MCA MED APPLIER
Report
- Report Number
- 3005075853-2011-03303
- Event Type
- Malfunction
- Date Received
- August 15, 2011
- Date of Event
- July 20, 2011
- Report Date
- July 27, 2011
- Manufacturer
- ETHICON ENDO-SURGERY, LLC.
- Product Code
- GDO
- PMA / PMN Number
- K820837
- Removal / Correction Number
- NA
- Product Problem
- Yes
- Report Source
- Manufacturer report
- Reporter Location
- AU
- Reporter Occupation
- OTHER
Narratives
(B)(4) INFORMATION ANTICIPATED, BUT UNAVAILABLE AT THIS TIME. ADDITIONAL INFORMATION WAS REQUESTED AND THE FOLLOWING WAS OBTAINED: HOW MUCH BLOOD LOSS? NOT MUCH, THE SURGEON ALLOYED THE VESSEL IMMEDIATELY AFTER SETTING THE CLIP. WAS BLOOD PRODUCT ADMINISTRATED? NO. WERE THE CLIPS FORMED PROPERLY? PLEASE DESCRIBE THE SHAPE OF THE CLIP. THE CLIP WAS FORMED PROPERLY AS USUAL, THE SHAPE WAS NORMAL, HOWEVER IT SEEMED THAT THE CLIP WAS SHARP UND CUT THE VESSEL. WHAT IS THE PATIENTS CURRENT STATUS? THE PATIENT IS ALRIGHT, THERE WERE NO CONSEQUENCES FOR THE PATIENT. WHICH FIRING OF THE DEVICE DID THIS EVENT OCCUR ON? FIRST FIRING OF THE CLIP. WHAT VESSEL OR STRUCTURE WAS THE DEVICE FIRED ON AT THE TIME OF THE EVENT? ON AN ARTERY, DIAMETER OF 3MM. WAS THE CLIP FULLY ADVANCED INTO THE JAWS PRIOR TO FIRING? YES. WAS THERE ANY TORQUING OR TWISTING OF THE DEVICE PRESENT AT THE TIME OF FIRING? NO. WAS ANY UNEXPECTED RESISTANCE FELT WHILE FIRING THE TRIGGER? NO. WERE ANY UNEXPECTED NOISES HEARD? IF SO, WHEN? NO. DID ANYTHING UNEXPECTED HAPPEN PRIOR TO THIS INCIDENT? NO. WAS THE DEVICE FIRED AFTER THIS INCIDENT IN OR OUT OF THE PATIENT? UNKNOWN.
(B)(4).
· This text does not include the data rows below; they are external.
-- ==== Sys2Proof/Machine/Integer.lean ====
section
/-! DEFINITION. The vector integer family, majors 0x01 to 0x07 (spec/09 R150 to R155). -/
namespace Sys2Proof.Machine

/-- The signed 64-bit product of two lanes. -/
def mulI32 (x y : Word) : DWord := x.signExtend 64 * y.signExtend 64
/-- The unsigned 64-bit product of two lanes. -/
def mulN32 (x y : Word) : DWord := x.setWidth 64 * y.setWidth 64

/-- A shift left by an amount; 0 from the width on (R151, R167). -/
def shiftLeft {w : Nat} (x : BitVec w) (n : Nat) : BitVec w := if w ≤ n then 0 else x <<< n
/-- A logical shift right; 0 from the width on (R151, R167). -/
def shiftRight {w : Nat} (x : BitVec w) (n : Nat) : BitVec w := if w ≤ n then 0 else x >>> n
/-- An arithmetic shift right; copies of the top bit from the width on (R151, R167). -/
def shiftSigned {w : Nat} (x : BitVec w) (n : Nat) : BitVec w :=
  if w ≤ n then (if x.msb then BitVec.allOnes w else 0) else x.sshiftRight n

/-- The number of 1 bits of a lane. -/
def popCount (x : Word) : Nat := ((List.range 32).filter fun i => x.getLsbD i).length
/-- The number of leading zero bits of a lane. -/
def leadingZeros (x : Word) : Nat := ((List.range 32).takeWhile fun i => !x.getLsbD (31 - i)).length

/-- 2^n - 1 for a length field n - 1 (R153). -/
def fieldMask (l : BitVec 5) : Word := BitVec.ofNat 32 (2 ^ (l.toNat + 1) - 1)
/-- `d` with the field of `l` + 1 bits at `p` replaced by the low bits of `a` (R153). -/
def insertField (d a : Word) (p l : BitVec 5) : Word :=
  (d &&& ~~~(fieldMask l <<< p.toNat)) ||| ((a &&& fieldMask l) <<< p.toNat)

/-- IADD: a + b (R150). -/
def execIadd (g : Guard) (d a b : VReg) (e f : Bool) : State → Out :=
  vec2 .plain g d a b e f fun _ x y => x + y

/-- ISUB: a - b (R150). -/
def execIsub (g : Guard) (d a b : VReg) (e f : Bool) : State → Out :=
  vec2 .plain g d a b e f fun _ x y => x - y

/-- IMUL: bits [31:0] of a * b (R150). -/
def execImul (g : Guard) (d a b : VReg) (e f : Bool) : State → Out :=
  vec2 .plain g d a b e f fun _ x y => x * y

/-- IMULH.I32: bits [63:32] of the signed product (R150). -/
def execImulhI32 (g : Guard) (d a b : VReg) (e f : Bool) : State → Out :=
  vec2 .plain g d a b e f fun _ x y => (mulI32 x y).hi

/-- IMULH.N32: bits [63:32] of the unsigned product (R150). -/
def execImulhN32 (g : Guard) (d a b : VReg) (e f : Bool) : State → Out :=
  vec2 .plain g d a b e f fun _ x y => (mulN32 x y).hi

/-- IMAD: a * b + d; vd is read under fe_a (R150). -/
def execImad (g : Guard) (d a b : VReg) (e f : Bool) : State → Out :=
  lanewise .plain g (fun c => [vecSource c a e, vecSource c b f, vecSource c d e]) d fun h l =>
    h.k.lane (h.p.ctx.reg a.toNat) l * h.k.lane (h.p.ctx.reg b.toNat) l + h.k.lane (h.p.ctx.reg d.toNat) l

/-- IMIN.I32: the lesser, signed (R150). -/
def execIminI32 (g : Guard) (d a b : VReg) (e f : Bool) : State → Out :=
  vec2 .plain g d a b e f fun _ x y => if x.sle y then x else y

/-- IMIN.N32: the lesser, unsigned (R150). -/
def execIminN32 (g : Guard) (d a b : VReg) (e f : Bool) : State → Out :=
  vec2 .plain g d a b e f fun _ x y => if x.ule y then x else y

/-- IMAX.I32: the greater, signed (R150). -/
def execImaxI32 (g : Guard) (d a b : VReg) (e f : Bool) : State → Out :=
  vec2 .plain g d a b e f fun _ x y => if x.sle y then y else x

/-- IMAX.N32: the greater, unsigned (R150). -/
def execImaxN32 (g : Guard) (d a b : VReg) (e f : Bool) : State → Out :=
  vec2 .plain g d a b e f fun _ x y => if x.ule y then y else x

/-- IABS: -a when a is negative, else a (R150). -/
def execIabs (g : Guard) (d a : VReg) (e : Bool) : State → Out :=
  vec1 .plain g d a e fun _ x => if x.msb then -x else x

/-- AND (R150). -/
def execAndV (g : Guard) (d a b : VReg) (e f : Bool) : State → Out :=
  vec2 .plain g d a b e f fun _ x y => x &&& y

/-- OR (R150). -/
def execOrV (g : Guard) (d a b : VReg) (e f : Bool) : State → Out :=
  vec2 .plain g d a b e f fun _ x y => x ||| y

/-- XOR (R150). -/
def execXorV (g : Guard) (d a b : VReg) (e f : Bool) : State → Out :=
  vec2 .plain g d a b e f fun _ x y => x ^^^ y

/-- ANDN: a AND NOT b (R150). -/
def execAndn (g : Guard) (d a b : VReg) (e f : Bool) : State → Out :=
  vec2 .plain g d a b e f fun _ x y => x &&& ~~~y

/-- SHL: 0 when the amount is 32 or more (R151). -/
def execShl (g : Guard) (d a b : VReg) (e f : Bool) : State → Out :=
  vec2 .plain g d a b e f fun _ x y => shiftLeft x y.toNat

/-- SHR: 0 when the amount is 32 or more (R151). -/
def execShr (g : Guard) (d a b : VReg) (e f : Bool) : State → Out :=
  vec2 .plain g d a b e f fun _ x y => shiftRight x y.toNat

/-- SAR: copies of bit 31 when the amount is 32 or more (R151). -/
def execSar (g : Guard) (d a b : VReg) (e f : Bool) : State → Out :=
  vec2 .plain g d a b e f fun _ x y => shiftSigned x y.toNat

/-- POPC: the number of 1 bits (R150). -/
def execPopc (g : Guard) (d a : VReg) (e : Bool) : State → Out :=
  vec1 .plain g d a e fun _ x => BitVec.ofNat 32 (popCount x)

/-- CLZ: leading zero bits, 32 when a is 0 (R150). -/
def execClz (g : Guard) (d a : VReg) (e : Bool) : State → Out :=
  vec1 .plain g d a e fun _ x => BitVec.ofNat 32 (leadingZeros x)

/-- BREV: bit i of the result is bit 31 - i of a (R150). -/
def execBrev (g : Guard) (d a : VReg) (e : Bool) : State → Out :=
  vec1 .plain g d a e fun _ x => x.reverse

/-- MOV (R150). -/
def execMov (g : Guard) (d a : VReg) (e : Bool) : State → Out :=
  vec1 .plain g d a e fun _ x => x

/-- LEA with shift 0: a + b (R150). -/
def execLea (g : Guard) (d a b : VReg) (e f : Bool) : State → Out :=
  vec2 .plain g d a b e f fun _ x y => x + y

/-- SEL: a where pN is true in lane l, else b; pN is read with fe = 0 (R150, R151). -/
def execSel (g : Guard) (d a b : VReg) (e f : Bool) (p : PReg) : State → Out :=
  lanewise .plain g (fun c => [vecSource c a e, vecSource c b f, predSource p false]) d fun h l =>
    if (h.k.pred p.toNat).getLsbD l then h.k.lane (h.p.ctx.reg a.toNat) l else h.k.lane (h.p.ctx.reg b.toNat) l

/-- IADD with immediate (R152). -/
def execIaddImm (g : Guard) (d a : VReg) (e : Bool) (i : BitVec 11) : State → Out :=
  vec1 { imm := .low } g d a e fun h x => x + vecImm h.p.hints i

/-- IMUL with immediate (R152). -/
def execImulImm (g : Guard) (d a : VReg) (e : Bool) (i : BitVec 11) : State → Out :=
  vec1 { imm := .low } g d a e fun h x => x * vecImm h.p.hints i

/-- SHL by immediate (R152). -/
def execShlImm (g : Guard) (d a : VReg) (e : Bool) (n : BitVec 5) : State → Out :=
  vec1 .plain g d a e fun _ x => shiftLeft x n.toNat

/-- SHR by immediate (R152). -/
def execShrImm (g : Guard) (d a : VReg) (e : Bool) (n : BitVec 5) : State → Out :=
  vec1 .plain g d a e fun _ x => shiftRight x n.toNat

/-- SAR by immediate (R152). -/
def execSarImm (g : Guard) (d a : VReg) (e : Bool) (n : BitVec 5) : State → Out :=
  vec1 .plain g d a e fun _ x => shiftSigned x n.toNat

/-- BFE: the field of `l` + 1 bits at `p`, zero-extended (R153). -/
def execBfe (g : Guard) (d a : VReg) (e : Bool) (p l : BitVec 5) : State → Out :=
  vec1 .plain g d a e fun _ x => (x >>> p.toNat) &&& fieldMask l

/-- BFI: the low bits of a inserted in d; vd is read under fe_a (R153). -/
def execBfi (g : Guard) (d a : VReg) (e : Bool) (p l : BitVec 5) : State → Out :=
  lanewise .plain g (fun c => [vecSource c a e, vecSource c d e]) d fun h k =>
    insertField (h.k.lane (h.p.ctx.reg d.toNat) k) (h.k.lane (h.p.ctx.reg a.toNat) k) p l

/-- MOVI (R152). -/
def execMovi (g : Guard) (d : VReg) (i : BitVec 11) : State → Out :=
  lanewise { imm := .low } g (fun _ => []) d fun h _ => vecImm h.p.hints i

/-- IADD64: pair a + pair b, modulo 2^64 (R154). -/
def execIadd64 (g : Guard) (d a b : VReg) (e f : Bool) : State → Out :=
  pairwise .plain g (fun c => groupSources c a.toNat 2 e ++ groupSources c b.toNat 2 f) d fun h l =>
    lanePair h.k (h.p.ctx.reg a.toNat) l + lanePair h.k (h.p.ctx.reg b.toNat) l

/-- ISUB64: pair a - pair b, modulo 2^64 (R154). -/
def execIsub64 (g : Guard) (d a b : VReg) (e f : Bool) : State → Out :=
  pairwise .plain g (fun c => groupSources c a.toNat 2 e ++ groupSources c b.toNat 2 f) d fun h l =>
    lanePair h.k (h.p.ctx.reg a.toNat) l - lanePair h.k (h.p.ctx.reg b.toNat) l

/-- IMULW.I32: the 64-bit product (R154). -/
def execImulwI32 (g : Guard) (d a b : VReg) (e f : Bool) : State → Out :=
  pairwise .plain g (fun c => [vecSource c a e, vecSource c b f]) d fun h l =>
    mulI32 (h.k.lane (h.p.ctx.reg a.toNat) l) (h.k.lane (h.p.ctx.reg b.toNat) l)

/-- IMULW.N32: the 64-bit product (R154). -/
def execImulwN32 (g : Guard) (d a b : VReg) (e f : Bool) : State → Out :=
  pairwise .plain g (fun c => [vecSource c a e, vecSource c b f]) d fun h l =>
    mulN32 (h.k.lane (h.p.ctx.reg a.toNat) l) (h.k.lane (h.p.ctx.reg b.toNat) l)

/-- LEA with shift: a + (b << s), modulo 2^32 (R154). -/
def execLeaShift (g : Guard) (d a b : VReg) (e f : Bool) (n : BitVec 2) : State → Out :=
  vec2 .plain g d a b e f fun _ x y => x + (y <<< n.toNat)

/-- ICMP: 1 in each effective lane where the condition holds, else 0 (R155). -/
def execIcmp (g : Guard) (d : PReg) (a b : VReg) (e f : Bool) (c : Cond) : State → Out :=
  predwise .plain g (fun x => [vecSource x a e, vecSource x b f]) d fun h l =>
    condHolds c (h.k.lane (h.p.ctx.reg a.toNat) l) (h.k.lane (h.p.ctx.reg b.toNat) l)

end Sys2Proof.Machine
end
SIX DEVICES WERE RECEIVED INSIDE THEIR ORIGINAL PACKAGE AND IN GOOD VISUAL CONDITION. IN AN ATTEMPT TO REPLICATE THE REPORTED INCIDENT, THE DEVICES WERE TESTED FOR FUNCTIONALITY. UPON TESTING, THE DEVICES WERE CYCLED, FED, AND FORMED THE REMAINING CLIPS AS INTENDED. THE DEVICES WERE FOUND TO BE FULLY FUNCTIONAL AND CONFORMING TO OUR MANUFACTURING SPECIFICATIONS. NO CONCLUSION COULD BE REACHED AS TO WHAT MAY HAVE CAUSED THE REPORTED INCIDENT. THE BATCH RECORD WAS REVIEWED AND NO ANOMALIES WERE NOTED DURING THE MANUFACTURING PROCESS.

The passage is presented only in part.